Systemic hypersensitivity reactions have been associated with FUZEON therapy and may recur on re-challenge. Hypersensitivity reactions have occurred in < 1% of patients and have included combinations of rash, fever, nausea and vomiting, chills, rigors, hypotension and elevated serum liver transaminases. Other adverse events that may be immune-mediated and have been reported in subjects receiving FUZEON include primary immune complex reaction, respiratory distress, glomerulonephritis and Guillain-Barre syndrome. Patients developing signs and symptoms suggestive of a systemic hypersensitivity reaction should discontinue FUZEON treatment and should seek medical evaluation immediately. Therapy with FUZEON should not be restarted following systemic signs and symptoms consistent with a hypersensitivity reaction. Risk factors that may predict the occurrence or severity of hypersensitivity to FUZEON have not been identified.
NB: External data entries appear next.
/-- An LSTR runs: the operands are read, the segment runs them, and o0's elements are written; those that derive from poisoned units are
written poisoned and fail (R342, R384). [DESIGN CHOICE: notes/assumptions/45.md] -/
def State.runStream (s : State) (r a k : Nat) (c : Cmd) (x : Actor) (seg : LaneSeg) (m : LaneStream) : Option State :=
  let e := s.viaOf c (dieOf x.tile)
  let bytes := m.d.bytes
  let all (d : Tensor) : List (Nat × Nat × Nat) := (List.range m.x.count).map d.split
  let ny : Tensor := m.y.getD {}
  let misfit (s : State) : Option State := some (((s.tellIssuer c (opOf c.w) 0x21 (c.w.extractLsb' 0 64)).count c bytes true 0x21).dropCmd k)
  if !m.fitsCount (s.tile x.tile) x seg then misfit s else
  if !(s.readsReach e m.x (all m.x) && (m.y.isNone || s.readsReach e ny (all ny))) then none else
  match s.readElems e [] m.x (all m.x) with
  | (s1, .fail code d) => some (s1.failCmd k c {} 0 bytes 4 (m.x.width / 8) code d)
  | (s1, .page va) => some (s1.pageCmd e k c {} 0 bytes 4 (m.x.width / 8) va)
  | (s1, .ok xs) =>
    match s1.readElems e [] ny (if m.y.isSome then all ny else []) with
    | (s2, .fail code d) => some (s2.failCmd k c {} 0 bytes 4 (m.x.width / 8) code d)
    | (s2, .page va) => some (s2.pageCmd e k c {} 0 bytes 4 (m.x.width / 8) va)
    | (s2, .ok ys) =>
      let (t1, out) := (s2.tile x.tile).streamThrough x seg m.x.f xs ys
      let es := (out.filterMap Yield.toD).flatMap (·.2)
      if !m.fits out then misfit s2
      else
        let w := m.d.width / 8
        let put := es.zipIdx.foldl (fun (acc : State × Except (Nat × Dw ⊕ Nat) (List (Nat × List Nat × (Word × Bool)))) p =>
          match acc.2 with
          | .error _ => acc
          | .ok l =>
            let (va, _) := m.d.place (m.d.split p.2)
            match acc.1.viaXl e m.d.loc { w := true } 1 va w with
            | .fail code d => (acc.1.viaSeen e m.d.loc { w := true } 1 va w, .error (.inl (code, d)))
            | .page v => (acc.1, .error (.inr v))
            | .ok ks ms => (acc.1.mark true ms, .ok (l ++ [(va, ks, p.1)]))) (s2, .ok [])
        match put with
        | (s3, .error (.inl (code, d))) => some (s3.failCmd k c {} 0 bytes 5 w code d)
        | (s3, .error (.inr v)) => some (s3.pageCmd e k c {} 0 bytes 5 w v)
        | (s3, .ok l) =>
          let s4 := (s3.setTile x.tile t1).modSeg r a fun q => { q with pend := q.pend ++ out.flatMap Yield.toO1 }
          let s5 := s4.drainPend r a
          let keys := l.flatMap fun u => u.2.1
          let whole := wholeLines (keys.filter fun q => decide (q < localKey))
          match l.find? fun u => u.2.1.any fun q => s5.poisoned q && !whole.contains (lineOf q) with
          | some u => some (s5.failCmd k c {} 0 bytes 5 w 0x16 (BitVec.ofNat 64 u.1))
          | none =>
            let badKeys := (l.filter fun u => u.2.2.2).flatMap fun u => u.2.1
            s.writeFree e.die keys (some <|
              let s6 := whole.foldl (fun s q => s.setPoison q false) s5
              let puts := (l.zipIdx.filter fun u => !u.1.2.2.2).flatMap fun u =>
                (u.1.2.1.zip (leBytes w u.1.2.2.1.toNat)).map fun p => (u.2 / m.d.n0, p.1, p.2)
              let (s7, _, _) := s6.putAll e [] puts none
              let s8 := s7.poisonKeys e badKeys
              let src := ((m.x.firstPoison xs).orElse fun _ => ny.firstPoison ys).getD 0
              let s9 := if badKeys = [] then s8 else (s8.tellIssuer c (memInfo 4 0 (m.x.width / 8)) 0x16 (BitVec.ofNat 64 src)).count c badKeys.length true 0x16
              ((if puts = [] ∧ badKeys ≠ [] then s9 else s9.count c puts.length false 0)).dropCmd k)

/-- LSTR taken or run (R384): it runs between element groups of the segment's channels. -/
def State.laneStreamTurn (s : State) (r a : Nat) : Option State :=
  match s.unitCmd r a, s.region r with
  | some (k, c), some g =>
    match g.actor a, decodeCommand c.w with
    | some x, some (_, .lstr _ xa da ya) =>
      match x.body, Region.issuerTile s g c.actor with
      | .lane seg, some (u, t) =>
        if !(s.tile x.tile).drained seg || s.cmdWaits c then none
        else (laneStream u t xa da ya).bind fun m => s.runStream r a k c x seg m
      | _, _ => none
    | _, _ => none
  | _, _ =>
    s.unitCommand r a 8 (fun op => decide (op = 8)) fun s g x i _ w _ =>
      match x.body, decodeCommand w, Region.issuerTile s g i with
      | .lane seg, some (_, .lstr num xa da ya), some (u, t) =>
        let bytes := refusedBytes u t (.lstr num xa da ya)
        match laneStream u t xa da ya with
        | none => some (s.refuseUnit r a i w 0x20 (opOf w) (w.extractLsb' 0 64) bytes)
        | some m =>
          if m.misfit g a (s.tile x.tile) seg (decide (num.toNat = s.segNumber x.tile seg)) then some (s.refuseUnit r a i w 0x21 (opOf w) (w.extractLsb' 0 64) bytes)
          else some (s.takeUnit r a i w)
      | _, _, _ => none

/-- LSTR (R384). -/
def execLstr (r a : Nat) (s : State) : Res := occurIn s r (s.laneStreamTurn r a)

/-! ### ABRUN (R309) -/

/-- The charge of an ABRUN: frames × vectors × tokens per product, over 384 (R96, R193). -/
def Reckoning.charge (k : Reckoning) (vectors : Nat) : Nat :=
  let tokens (n f : Nat) : Nat := max 1 ((n * ((Fmt.ofCode f).getD .int8).width + 511) / 512)
  (k.frames.length * vectors * max (tokens k.nin k.ifmt) (tokens k.nout k.ofmt) + 383) / 384

/-- An ABRUN's descriptors fit the active reckoning (R309). -/
def Reckoning.fits (k : Reckoning) (x d : Tensor) : Bool :=
  decide (x.fmt = k.ifmt) && decide (x.n0 = k.nin) && decide (d.fmt = k.ofmt) && decide (d.n0 = k.nout) &&
    decide (d.n1 = x.n1) && decide (d.n2 = x.n2) && d.unbounded && x.wholeRows && d.wholeRows

/-- An ABRUN taken, once its charge is covered (R194, R309); refused where no reckoning is active or the shapes differ. -/
def State.startRun (only : Bool) (s : State) (r a : Nat) (g : Region) (x : Actor) (i by_ : Nat) (w : BitVec 128) : Option State :=
  match x.abacus, decodeCommand w, Region.issuerTile s g i with
  | some b, some (_, .abrun xa da e), some (u, t) =>
    if !x.atBoundary || b.outq ≠ [] || s.unitBusy r a then none
    else
      let bytes := refusedBytes u t (.abrun xa da e)
      let detail : Dw := w.extractLsb' 0 64
      if !(u.tensorOk t xa.toNat && u.tensorOk t da.toNat) then some (s.refuseUnit r a i w 0x20 (opOf w) detail bytes)
      else
        match b.active with
        | none => some (s.refuseUnit r a i w 0x33 0 0 bytes)
        | some p =>
          let xt := (tensorAt t xa.toNat).1
          let dt := (tensorAt t da.toNat).1
          if !p.reck.fits xt dt then some (s.refuseUnit r a i w 0x21 (opOf w) detail bytes)
          else
            let n := p.reck.charge (xt.n1 * xt.n2)
            if only && !s.isHeavy r n then none
            else (s.chargeCommand r i by_ n).map fun s1 => s1.takeUnit r a i w
  | _, _, _ => none

/-- One vector of an ABRUN: its output elements, whether their bytes fail, and the fault and sticky flags (R309). -/
def runVector (k : Reckoning) (scale : Nat) (es : List Nat) : List Nat × Option Nat × Option (Nat × Nat) × List (Nat × Nat) :=
  let zeros := List.replicate k.nout 0
  let sout := k.scaleOut scale
  if scale = 0xFF ∨ sout < 0 ∨ 254 < sout then (zeros, some 0x24, none, [])
  else
    let v := k.run (k.mantissas es)
    match v.fault with
    | some q => (zeros, some 0x31, some q, v.sticky)
    | none => (k.outputs v, none, none, v.sticky)

/-- Vector `pos` of an ABRUN read, run and written (R309). [DESIGN CHOICE: notes/assumptions/45.md] -/
def State.runOne (s : State) (r a k : Nat) (c : Cmd) (x : Actor) (p : Plane) (xt dt : Tensor) (scale : Nat) : Option State :=
  let e := s.viaOf c (dieOf x.tile)
  let kk := p.reck
  let row (n : Nat) : List (Nat × Nat × Nat) := (List.range n).map fun i => (i, c.pos % xt.n1, c.pos / xt.n1)
  let wb := kk.nout * dt.width / 8
  let xb := kk.nin * xt.width / 8
  let (va, _) := dt.place (0, c.pos % xt.n1, c.pos / xt.n1)
  if !s.readsReach e xt (row kk.nin) then none else
  match s.readElems e [] xt (row kk.nin) with
  | (s1, .fail code d) => some (s1.failCmd k c {} 0 dt.bytes 4 xb code d)
  | (s1, .page v) => some (s1.pageCmd e k c {} 0 dt.bytes 4 xb v)
  | (s1, .ok es) =>
    match s1.viaXl e dt.loc { w := true } 1 va wb with
    | .fail code d => some ((s1.viaSeen e dt.loc { w := true } 1 va wb).failCmd k c {} 0 dt.bytes 5 wb code d)
    | .page v => some (s1.pageCmd e k c {} 0 dt.bytes 5 wb v)
    | .ok ks ms =>
      let whole := wholeLines (ks.filter fun q => decide (q < localKey))
      if ks.any fun q => s1.poisoned q && !whole.contains (lineOf q) then
        some ((s1.mark true ms).failCmd k c {} 0 dt.bytes 5 wb 0x16 (BitVec.ofNat 64 va))
      else s.writeFree e.die ks (some <|
        let s2 := s1.mark true ms
        let c1 := { c with pos := c.pos + 1, counted := c.counted + wb, fault := none }
        if es.any (·.2) then
          let s3 := s2.poisonKeys e ks
          let s4 := if c.told.contains 0x16 then s3
            else s3.tellIssuer c (memInfo 4 0 xb) 0x16 (BitVec.ofNat 64 (xt.place (0, c.pos % xt.n1, c.pos / xt.n1)).1)
          (s4.count c wb true 0x16).setCmd k { c1.note 0x16 true with told := 0x16 :: c.told }
        else
          let (ys, code, flt, st) := runVector kk scale (es.map (·.1))
          let s3 := (ks.zip (leBytes wb (elemsNat dt.width ys))).foldl (fun s q => s.viaPut e q.1 q.2) s2
          let s4 := whole.foldl (fun s q => s.setPoison q false) s3
          let s5 := s4.modAbacus r a fun b => { b with active := b.active.map fun p => p.stick st }
          match code with
          | none => (s5.count c wb false 0).setCmd k { c1 with written := c.written + wb }
          | some 0x31 =>
            let f := flt.getD (0, 0)
            let s6 := s5.tellIssuer c (f.2 % 2048) 0x31 (packDw [(f.1 % 64, 0)])
            (s6.count c wb true 0x31).setCmd k (c1.note 0x31 true)
          | some code =>
            let s6 := if c.told.contains code then s5 else s5.tellIssuer c (opOf c.w) code 0
            (s6.count c wb true code).setCmd k { c1.note code true with told := code :: c.told })

/-- ABRUN taken, one vector of it, or its end. -/
def State.abRunTurn (only : Bool) (s : State) (r a : Nat) : Option State :=
  match s.unitCmd r a, s.region r with
  | some (k, c), some g =>
    if only || s.cmdWaits c then none
    else
      match g.actor a, decodeCommand c.w with
      | some x, some (_, .abrun xa da sc) =>
        match x.abacus.bind (·.active), Region.issuerTile s g c.actor with
        | some p, some (_, t) =>
          let xt := (tensorAt t xa.toNat).1
          let dt := (tensorAt t da.toNat).1
          if xt.n1 * xt.n2 ≤ c.pos then some (s.dropCmd k) else s.runOne r a k c x p xt dt sc.toNat
        | _, _ => none
      | _, _ => none
  | _, _ =>
    s.unitCommand r a 9 (fun op => decide (op = 9)) fun s g x i b w _ => s.startRun only r a g x i b w

/-- ABRUN (R309). -/
def execAbrun (r a : Nat) (s : State) : Res := occurIn s r (s.abRunTurn false r a)

/-! ### Metadata errors (R147) -/

/-- A partial write of a command is lost: its lines are poisoned and code 0x19 ends the command. -/
def State.loseWrite (s : State) (k : Nat) (c : Cmd) (x : Ext) (scale total n va : Nat) (ks : List Nat) : State :=
  (s.loseLines ks).failCmd k c x scale total 5 n 0x19 (BitVec.ofNat 64 va)

/-- The bytes from `va` that a command writes next are lost, where they are a partial write of memory. -/
def State.loseNext (s : State) (e : Via) (k : Nat) (c : Cmd) (x : Ext) (d : Tensor) (total n va : Nat) (need : Need) (al : Nat) :
    Option State :=
  match s.viaXl e d.loc need al va n with
  | .ok ks ms =>
    if d.loc || s.anyPoison ks || decide (wholeLines ks ≠ []) || decide (s.deviceLines ks = []) then none
    else some ((s.mark true ms).loseWrite k c x 0 total n va ks)
  | _ => none

/-- The metadata fetch of a command's next partial write fails (R147): of a move, the first unit of its next transfer that lies
in a line not written whole. -/
def State.metaCommand (s : State) (k : Nat) (c : Cmd) : Option State :=
  match s.region c.region with
  | none => none
  | some g =>
    match g.actor c.actor, decodeCommand c.w with
    | some x, some (_, d) =>
      let t := s.tile x.tile
      let die := match c.eng with
        | .copy die _ => die
        | .bank die => die
        | .link die => die
        | .unit r a => dieOf (((s.actor r a).map (·.tile)).getD 0)
      let e := s.viaOf c die
      match d with
      | .cpy .. | .gath .. | .scat .. =>
        match moveOf x t d, c.scale with
        | .ok m, some scale =>
          match s.gather e m c.before scale (m.unitsLeft c) c.pos [] with
          | (s1, .done gt) =>
            let whole := wholeLines (gt.flatMap (·.keys))
            let part (u : MoveUnit) : Bool := u.keys.any fun q => decide (q < localKey) && s1.inDevice q && !whole.contains (lineOf q)
            (gt.find? part).map fun u => (s1.mark true u.marks).loseWrite k c m.ext (m.reported c) m.total m.unitBytes u.va u.keys
          | _ => none
        | _, _ => none
      | .bred op v q ext =>
        let m : Reduce := { op := op.toNat, val := (tensorAt t v.toNat).1, tgt := (tensorAt t q.toNat).1, ext := extOf t ext }
        let j := if m.ext.lists then m.ext.index t c.pos else c.pos
        if m.val.count ≤ c.pos || !m.ok || (m.ext.lists && m.ext.badIndex m.tgt.count j) then none
        else s.loseNext e k c m.ext m.tgt m.total m.size (m.tgt.place (m.tgt.split j)).1 { at_ := true } m.size
      | .lstr _ _ q _ =>
        let dt := (tensorAt t q.toNat).1
        if dt.count = 0 then none else s.loseNext e k c {} dt dt.bytes (dt.width / 8) (dt.place (dt.split 0)).1 { w := true } 1
      | .abrun _ q _ =>
        let dt := (tensorAt t q.toNat).1
        if dt.n1 * dt.n2 ≤ c.pos then none
        else s.loseNext e k c {} dt dt.bytes (dt.n0 * dt.width / 8) (dt.place (0, c.pos % dt.n1, c.pos / dt.n1)).1 { w := true } 1
      | _ => none
    | _, _ => none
Non-HIV Infected Individuals:

There is a theoretical risk that FUZEON use may lead to the production of anti-enfuvirtide antibodies which cross-react with HIV gp41. This could result in a false positive HIV test with an ELISA assay; a confirmatory western blot test would be expected to be negative. FUZEON has not been studied in non-HIV infected individuals.

Immune Reconstitution Syndrome:

Immune reconstitution syndrome has been reported in patients treated with combination antiretroviral therapy, including FUZEON. Autoimmune disorders (such as Graves’ disease, polymyositis, and Guillain-Barré syndrome) have also been reported to occur in the setting of immune reconstitution, however, the time to onset is more variable and can occur many months after initiation of treatment.

Most Common Adverse Events:

Local Injection Site Reactions (ISRs)

In clinical trials, ISRs were the most frequently reported adverse event (98%) and occurred throughout treatment with FUZEON. Four percent of patients discontinued treatment because of ISRs. Signs/symptoms may include pain and discomfort, induration, erythema, nodules and cysts, pruritus,ecchymosis and infection. Eleven percent of patients had local reactions that required analgesics or limited usual activities.

Other Adverse Events:

Excluding ISRs, the events most frequently reported in patients receiving FUZEON plus a background regimen were diarrhea (38 per 100 patient-years, or 32%), nausea (27 per 100 patient-years, or 23%) and fatigue (24 per 100 patient-years, or 20%). These events were seen at a lower incidence than in patients receiving a background regimen without FUZEON: diarrhea (73 per 100 patient-years), nausea(50 per 100 patient-years) and fatigue (38 per 100 patient-years).

FUZEON is not a cure for HIV infection or AIDS, and patients may continue to experience illnesses associated with HIV-1 infection, including opportunistic infections. Patients should remain under the care of a physician when using FUZEON.